Published: December 20th, 2024
Highlights
- Federal tax policy plays a critical role in promoting and responding to the financial security of families, which has cascading effects on the mental and physical health of families and children. Yet tax reforms over the past 40 years have provided disproportionate tax relief and support to high-income families relative to low-income families, which has furthered income inequality and reduced intergenerational mobility.
- The 1-year expansions of the Child Tax Credit and the Child and Dependent Care Tax Credit provide blueprints for tax reforms that promote family functioning and well-being by providing general income support to families across the income spectrum and reducing child care costs.

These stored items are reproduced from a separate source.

/-- An accepted frame outside a poll cycle, met by a stand-alone reader (R21, R110): `BUF`, `SUM` and `STATUS` as in a cycle, and
no latch and not `APPLIED` changes. That a frame row is executed outside a cycle too is the model's reading (log entry 14). -/
def Obligations.FrameOutsideAPollIsNotApplied : Prop :=
  ∀ (p : Payload) (s : State), s.blk.polling = false →
    (isFrame (frameBytes 0x51 p) = true → exec (.frameAcc p) s = .next { s with
      blk := { s.blk with buf := frameBytes 0x51 p, sum := p.csum, idx := 0, mode := .idle, status := .frame, outValid := true } }) ∧
    (isFrame (frameBytes 0x52 p) = true → exec (.frameGyro p) s = .next { s with
      blk := { s.blk with buf := frameBytes 0x52 p, sum := p.csum, idx := 0, mode := .idle, status := .frame, outValid := true } }) ∧
    (isFrame (frameBytes 0x53 p) = true → exec (.frameAngle p) s = .next { s with
      blk := { s.blk with buf := frameBytes 0x53 p, sum := p.csum, idx := 0, mode := .idle, status := .frame, outValid := true } })

/-- An iteration of a running cycle, from the start step on (R124, R125). Where the reader meets a whole candidate, garbage `g` and then
the 11 bytes `b`, the frame that `b` decodes to is executed and the iteration counted. Where it ends with no candidate, by a dead link,
a dry hunt, `HUNT_LIMIT` or an underrun, no latch and not `APPLIED` changes, and the iteration is counted too. Nothing is said of
`BUF` after an underrun (log entry 12). That the exchanges are steps is the model's choice (log entry 8). -/
def Obligations.PollStepExecutesTheNextFrame : Prop :=
  (∀ (s : State) (e e' : Env) (g : List Byte) (b : FrameBuf) (i : Instr), s.caller.inputs = [] →
    s.blk.mode = .idle → s.blk.polling = true → s.env.linkUp = (true, e) → Garbage g → LimitAllows s.params g.length →
    e.reads (g.length + 11) = (g.map some ++ b.toList.map some, e') → decode b.toList = .ok (i, []) →
    ∃ t u, exec i { s with blk := { s.blk with huntCnt := countAfter s.params g.length }, env := e' } = .next t ∧
      Sys2Proof.Machine.run (g.length + 12) s = .next u ∧ IterationCounted t u) ∧
  (∀ (s : State) (n : Nat) (st : Status) (e' : Env), s.caller.inputs = [] → s.blk.mode = .idle → s.blk.polling = true →
    EndsWithoutCandidate s.params s.env n st e' →
    ∃ (buf : FrameBuf) (sum : Byte) (cnt : Nat) (u : State), Sys2Proof.Machine.run n s = .next u ∧
      IterationCounted { s with
        blk := { s.blk with buf := buf, sum := sum, huntCnt := cnt, idx := 0, mode := .idle, status := st, outValid := true }
        env := e' } u ∧
      (st = .noData → buf = s.blk.buf))

/-- The last byte of a candidate: the step that takes it decodes the 11 bytes and executes the frame they are, in a stand-alone
`READ_FRAME`, which then answers the caller, and in a poll cycle, which counts the iteration (R76, R110, R124). That the one step that
takes the byte also decodes, executes and counts is the model's choice (log entry 8), and that it executes a frame row in a stand-alone
`READ_FRAME` too is the model's reading (log entry 14). -/
def Obligations.LastByteExecutesTheFrame : Prop :=
  ∀ (s : State) (rest : List Input) (x : Byte) (e : Env) (i : Instr), QuietNext s rest → s.blk.mode = .collect → s.blk.idx = 10 →
    s.env.rxRead = (some x, e) → decode (s.blk.buf.set 10 x).toList = .ok (i, []) →
    ∃ t, exec i { s with env := e, caller := ⟨rest, s.caller.reply⟩ } = .next t ∧
      (s.blk.polling = false → step s = .next { t with
        caller := ⟨rest, some (.read t.blk.status (if t.blk.status = .frame then some t.blk.buf else none))⟩ }) ∧
      (s.blk.polling = true → ∃ u, step s = .next u ∧ IterationCounted t u)

/-- A step runs the operation the caller issues: the code's bits decode to the instruction, and the step is its meaning (R42, R60).
A strobe comes to the same for every operation but `READ_FRAME` and `POLL`, which it only begins (log entry 8). -/
def Obligations.StepRunsTheIssuedOperation : Prop :=
  ∀ (s : State) (c : OpCode) (rest : List Input) (i : Instr), decode [c.setWidth 8] = .ok (i, []) →
    (s.caller.inputs = .issue c :: rest → step s = exec i { s with caller := ⟨rest, s.caller.reply⟩ }) ∧
    (s.caller.inputs = .strobe c :: rest → i ≠ .readFrame → i ≠ .poll →
      step s = exec i { s with caller := ⟨rest, s.caller.reply⟩ })

/-- A table word placed where the machine fetches is the next instruction (R60, R63): an operation code is what the caller issues of
an idle block, and a frame word is the candidate that the first iteration of a poll cycle completes and executes, its last byte taken
from the receiver; that iteration is then counted. How it is placed (log entry 10), and that the step that takes its last byte also
executes it and counts the iteration (log entry 8), are the model's choices. -/
def Obligations.FetchWordIsTheNextInstruction : Prop :=
  (∀ (s : State) (c : OpCode), decodeTableWord 8 c.toNat = some (decodeOp c) ∧
    step (s.withFetchWord 8 c.toNat) = exec (decodeOp c) { s with blk := { s.blk with mode := .idle, polling := false } }) ∧
  (∀ (s : State) (b : FrameBuf), b[0] = Config.marker → ∃ (i : Instr) (t : State),
    decodeTableWord 88 (frameWord b).toNat = some i ∧
    exec i { s with
      blk := { s.blk with polling := true, pcnt := 0 }
      env := { s.env with links := [], link := true, log := .rxRead (some b[10]) :: s.env.log } } = .next t ∧
    t.blk.buf = b ∧ step (s.withFetchWord 88 (frameWord b).toNat) = .next { t with blk := { t.blk with pcnt := 1 } })

/-! ### Accessors and reserved codes -/

/-- The accessors (R128, R129, R130): each returns its three latches, works with the link down and before any frame, and writes no
state and reads no environment; after reset each returns (0, 0, 0). -/
def Obligations.AccessorsReturnTheLatches : Prop :=
  (∀ s : State, s.blk.busy = false →
    exec .getAcc s = .next { s with caller := ⟨s.caller.inputs, some (.fields .acc s.blk.raw.acc)⟩ } ∧
    exec .getGyro s = .next { s with caller := ⟨s.caller.inputs, some (.fields .gyro s.blk.raw.gyro)⟩ } ∧
    exec .getAngle s = .next { s with caller := ⟨s.caller.inputs, some (.fields .angle s.blk.raw.angle)⟩ }) ∧
  State.reset.blk.raw = ⟨⟨0, 0, 0⟩, ⟨0, 0, 0⟩, ⟨0, 0, 0⟩⟩

/-- The reserved codes (R61): each completes at once, reads nothing and changes no state. -/
def Obligations.ReservedCodesChangeNothing : Prop :=
  ∀ s : State, s.blk.busy = false →
    exec .reservedOp0 s = .next s ∧ exec .reservedOp3 s = .next s ∧ exec .reservedOp7 s = .next s

/-! ### The whole machine -/

/-- Every step of every state goes on, but for a start while an operation runs (R140, R170): there is no fault. -/
def Obligations.OnlyAStartWhileBusyIsRefused : Prop := ∀ s : State, SafeStep s

/-- A start while an operation runs has no meaning, whichever operation it is and however it is watched (R170, U15). -/
def Obligations.StartWhileBusyIsRefused : Prop :=
  ∀ (s : State) (c : OpCode) (rest : List Input), s.blk.busy = true →
    (s.caller.inputs = .issue c :: rest ∨ s.caller.inputs = .strobe c :: rest) → step s = .refused .startWhileBusy

/-- The reset input, at rest or in the middle of an operation (R160, R161, R162): every register of R20 at its value, `BUF` of any
value, the environment and the parameters untouched, and no result for what it cuts short. -/
def Obligations.ResetInputClearsTheBlock : Prop :=
  ∀ (s : State) (rest : List Input), s.caller.inputs = .reset :: rest →
    ∃ t, step s = .next t ∧ t.env = s.env ∧ t.params = s.params ∧ t.caller = ⟨rest, none⟩ ∧
      t.blk = { t.blk with
        sum := 0x00, idx := 0, mode := .idle, huntCnt := 0, status := .noData, pollResult := false, pcnt := 0, applied := false
        raw := ⟨⟨0, 0, 0⟩, ⟨0, 0, 0⟩, ⟨0, 0, 0⟩⟩, polling := false, outValid := false } ∧ t.blk.frameValid = false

- Reducing tax expenditures that disproportionately benefit wealthy families and expanding tax credits and deductions that center on family functioning, caregiving, and labor force participation may help level the economic playing field so all families benefit from tax policies.
Abstract
Federal tax policies can play a crucial role in promoting families’ health, education, and social mobility outcomes. Although some tax policies (e.g., Earned Income Tax Credit, Child Tax Credit) have provided critical income support for families with children, other tax reforms over the past 40 years have disproportionately benefited wealthy families, further widening income and wealth inequality in the United States. Reforming tax policies to support the flourishing of families across the income spectrum, ensure tax fairness, fund expanded child and family tax benefits, and reduce ethno-racial income and wealth inequality, which holds promise for advancing family well-being.
Introduction
Over the past 40 years, families in the United States have experienced widening income inequality and increasing financial hardship. Income inequality in the United States is the highest of all industrialized democracies, and the wealth gap between America’s richest and poorest families more than doubled from 1989 to 2016.1 Despite the idea that one can achieve “the American dream” of social and economic mobility through hard work, extensive research finds that Americans experience less mobility within and across generations than their peers in economically similar nations.2 Moreover, U.S. childhood poverty has remained high, with an average poverty rate of nearly 20% over the past two decades. Yet in 2021, childhood poverty dropped by 46%, largely due to significant increases in the value of and expanded eligibility for tax credits like the Child Tax Credit, the Child and Dependent Care Credit, and COVID-19-era stimulus payments. With the expiration of those tax credits in 2022, childhood poverty once again increased nationwide,3 revealing the important role of tax policy in mitigating poverty and the income and wealth inequality experienced by children and their families.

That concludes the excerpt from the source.